There is a controversial theory which speculates that humans are descended from semi-aquatic apes. Hairless monkeys that made their living wading through the fertile waters of ancient bays – slowly becoming upright as they strained to hold their heads above water. The theory reasons that our babies arrive with a waxy covering like seal-pups, because our ancestors were once born into saltwater. That the reason we can intentionally hold our breath (unlike most mammals), and that our kidneys can efficiently expel salt, is because the ocean was once the medium we called home.

Her dark, liquid eyes blink at me from off across the waves. I wonder to myself why seals returned to the water. Why they left our adventure of crawling out across the dry land. Why they abandoned our battle with gravity and slipped their bodies back into the supporting water. Discarding their limbs, resting their necks. Maybe they decided enough is enough – that they never wanted a dry throat, or dry eyes again. Never wanted to feel the emergency of thirst. Seals and whales decided to go back to the fish. To return to the amniotic fluid of the ocean. But too late. The bear-like thing that flopped itself back into the sea had already lost its ability to breathe water. Seals can only impersonate fish (beautifully) for the length of one long breath. But eventually they must rise to the surface to fill their lungs, or to give birth to their pups. Whales have refined their drag act still further – mastering the art of raising their air-breathing babies entirely within the ocean. Mammalian milk swirling out into the salty waters, as their calves suckle in the deep.

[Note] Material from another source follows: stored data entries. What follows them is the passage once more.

-- ==== Sys2Proof/Machine/Cars.lean ====
section
/-! DEFINITION. The car table's requests (R16 to R22). A revision rises at the close of the event (R5), so a reply carries the
present revision plus one where the request changes the record. -/

namespace Sys2Proof.Machine

/-- R17, R22, R200: a refusal that carries the record's current revision. -/
def Reply.withRevision (st : Status) (c : Car) : Reply := { status := st, body := chars16 c.revision }

/-- ANNOUNCE (R16). -/
def answerAnnounce (mark : List Byte) (grade : Byte) (load : Word32) (s : State) : State × Reply :=
  if !markOk mark then (s, .bare .range)
  else match gradeOf grade with
    | none => (s, .bare .range)
    | some g =>
      if !litresOk load.toNat then (s, .bare .range)
      else if (s.holder mark).isSome then (s, .bare .duplicate)
      else match s.emptySlot with
        | none => (s, .bare .full)
        | some k =>
          let c : Car :=
            { mark, grade := g, load := load.toNat, phase := .announced, spot := none, hoses := false, delivered := 0,
              recovered := false, lastEnd := none, revision := 0 }
          ((s.modSlot k fun sl => { sl with car := some c }).flagSlot k,
           .ok (Layout.handle { slot := k, issue := (s.carSlot k).issue } ++ chars16 0))

/-- An optional operand judged by its owner: absent, or in range with its value, or out of range. -/
def judged {α β : Type} (f : α → Option β) : Option α → Option (Option β)
  | none => some none
  | some a => (f a).map some

def markOf (m : List Byte) : Option (List Byte) := if markOk m then some m else none
def loadOf (w : Word32) : Option Nat := if litresOk w.toNat then some w.toNat else none

/-- The new values an AMEND gives, in range. -/
structure Amendment where
  mark : Option (List Byte)
  grade : Option Grade
  load : Option Nat
  hoses : Option Bool
  deriving DecidableEq, Repr

/-- R17, step 3. -/
def amendmentOf (mark : Option (List Byte)) (grade : Option Byte) (load : Option Word32) (hoses : Option Byte) :
    Option Amendment :=
  match judged markOf mark, judged gradeOf grade, judged loadOf load, judged boolOf hoses with
  | some mark, some grade, some load, some hoses => some { mark, grade, load, hoses }
  | _, _, _, _ => none

/-- R17, step 4: every given field is amendable in the car's phase. -/
def Amendment.phaseAllows (a : Amendment) (c : Car) : Bool :=
  (a.mark.isNone || c.phase == .announced)
    && (a.grade.isNone || c.phase == .announced || c.phase == .placed)
    && (a.hoses.isNone || c.phase == .placed || (c.phase == .served && c.spot.isSome))

/-- R17, step 5: hoses confirmed is given only for a car at a SPOTTED spot. -/
def State.hosesAmendable (s : State) (a : Amendment) (c : Car) : Bool :=
  a.hoses.isNone || match c.spot with
    | some i => (s.spot i).state == .spotted
    | none => false

/-- R17, step 6: another record holds the given mark. -/
def State.markTaken (s : State) (a : Amendment) (k : SlotNo) : Bool :=
  match a.mark with
  | none => false
  | some m => allSlots.any fun j => decide (j ≠ k) && match s.car j with
      | some c => c.mark == m
      | none => false

/-- R17, step 7: the given load is below the committed litres. -/
def State.loadTooLow (s : State) (a : Amendment) (c : Car) : Bool :=
  match a.load with
  | none => false
  | some n => decide (n < s.committed c)

/-- R18: the record after the AMEND. -/
def Amendment.apply (a : Amendment) (c : Car) : Car :=
  { c with mark := a.mark.getD c.mark, grade := a.grade.getD c.grade, load := a.load.getD c.load,
           hoses := a.hoses.getD c.hoses }

/-- R18, R200: the previous value of each field named. -/
def Amendment.previous (a : Amendment) (c : Car) : List Byte :=
  Layout.optional (fun _ => Layout.text c.mark) a.mark ++ Layout.optional (fun _ => [Layout.grade c.grade]) a.grade
    ++ Layout.optional (fun _ => nat32 c.load) a.load ++ Layout.optional (fun _ => [boolByte c.hoses]) a.hoses

/-- AMEND (R17, R18). -/
def answerAmend (slot issue : Byte) (expected : Word16) (mark : Option (List Byte)) (grade : Option Byte)
    (load : Option Word32) (hoses : Option Byte) (s : State) : State × Reply :=
  match s.resolve slot issue with
  | .error st => (s, .bare st)
  | .ok (k, c) =>
    if expected ≠ c.revision then (s, .withRevision .stale c)
    else match amendmentOf mark grade load hoses with
      | none => (s, .withRevision .range c)
      | some a =>
        if !a.phaseAllows c then (s, .withRevision .phase c)
        else if !s.hosesAmendable a c then (s, .withRevision .state c)
        else if s.markTaken a k then (s, .withRevision .duplicate c)
        else if s.loadTooLow a c then (s, .withRevision .allowance c)
        else if a = { mark := none, grade := none, load := none, hoses := none } then
          (s, .ok (a.previous c ++ chars16 c.revision))
        else (s.modCar k a.apply, .ok (a.previous c ++ chars16 (c.revision + 1)))

/-- R19: the spot view of a bound car. -/
def State.viewOf (s : State) (c : Car) : Option (SpotState × HoldSet) :=
  c.spot.map fun i => ((s.spot i).state, (s.spot i).holds)

/-- READ CAR (R19). -/
def answerReadCar (slot issue : Byte) (s : State) : State × Reply :=
  match s.resolve slot issue with
  | .error st => (s, .bare st)
  | .ok (k, c) => (s, .ok (Layout.car { slot := k, issue } c (s.viewOf c)))

/-- FIND (R19). -/
def answerFind (mark : List Byte) (s : State) : State × Reply :=
  if !markOk mark then (s, .bare .range)
  else match s.holder mark with
    | none => (s, .bare .noRecord)
    | some k => match s.car k with
      | none => (s, .bare .noRecord)
      | some c => (s, .ok (Layout.car { slot := k, issue := (s.carSlot k).issue } c (s.viewOf c)))

/-- LIST CARS (R20). -/
def answerListCars (s : State) : State × Reply :=
  let held := allSlots.filter fun k => (s.car k).isSome
  (s, .ok (nat8 held.length ++ held.flatMap fun k => Layout.handle { slot := k, issue := (s.carSlot k).issue }))

/-- R22: a car that may be retired. -/
def Car.releasable (c : Car) : Bool := c.phase == .announced || (c.phase == .served && c.spot.isNone)

/-- RELEASE (R22). -/
def answerRelease (slot issue : Byte) (expected : Word16) (s : State) : State × Reply :=
  match s.resolve slot issue with
  | .error st => (s, .bare st)
  | .ok (k, c) =>
    if expected ≠ c.revision then (s, .withRevision .stale c)
    else if !c.releasable then (s, .withRevision .phase c)
    else ((s.modSlot k fun sl => { issue := sl.issue + 1, car := none }).flagSlot k,
          .ok (Layout.text c.mark ++ chars32 c.delivered ++ [boolByte c.recovered]
            ++ Layout.optional Layout.lastEnd c.lastEnd))

end Sys2Proof.Machine
end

Her head disappears back beneath the surface again.

From space, the Earth looks as smooth and quiet as a glass ball hanging in infinite blackness – an arc of sunlight glinting off its blue surface. But down amongst the seething seaweed it’s hard to imagine the stillness of space. Amid the complexity and noise, amongst the writhing and sticky confusion of life, it’s hard to remember the finite limits of this soft bubble. I’ve been intoxicated by the ocean, infatuated by hairy stones and realigned with the deep tides of our world. I think I may want to be a seal. To give in. To stop this adventure with dry land and slip back under these waves.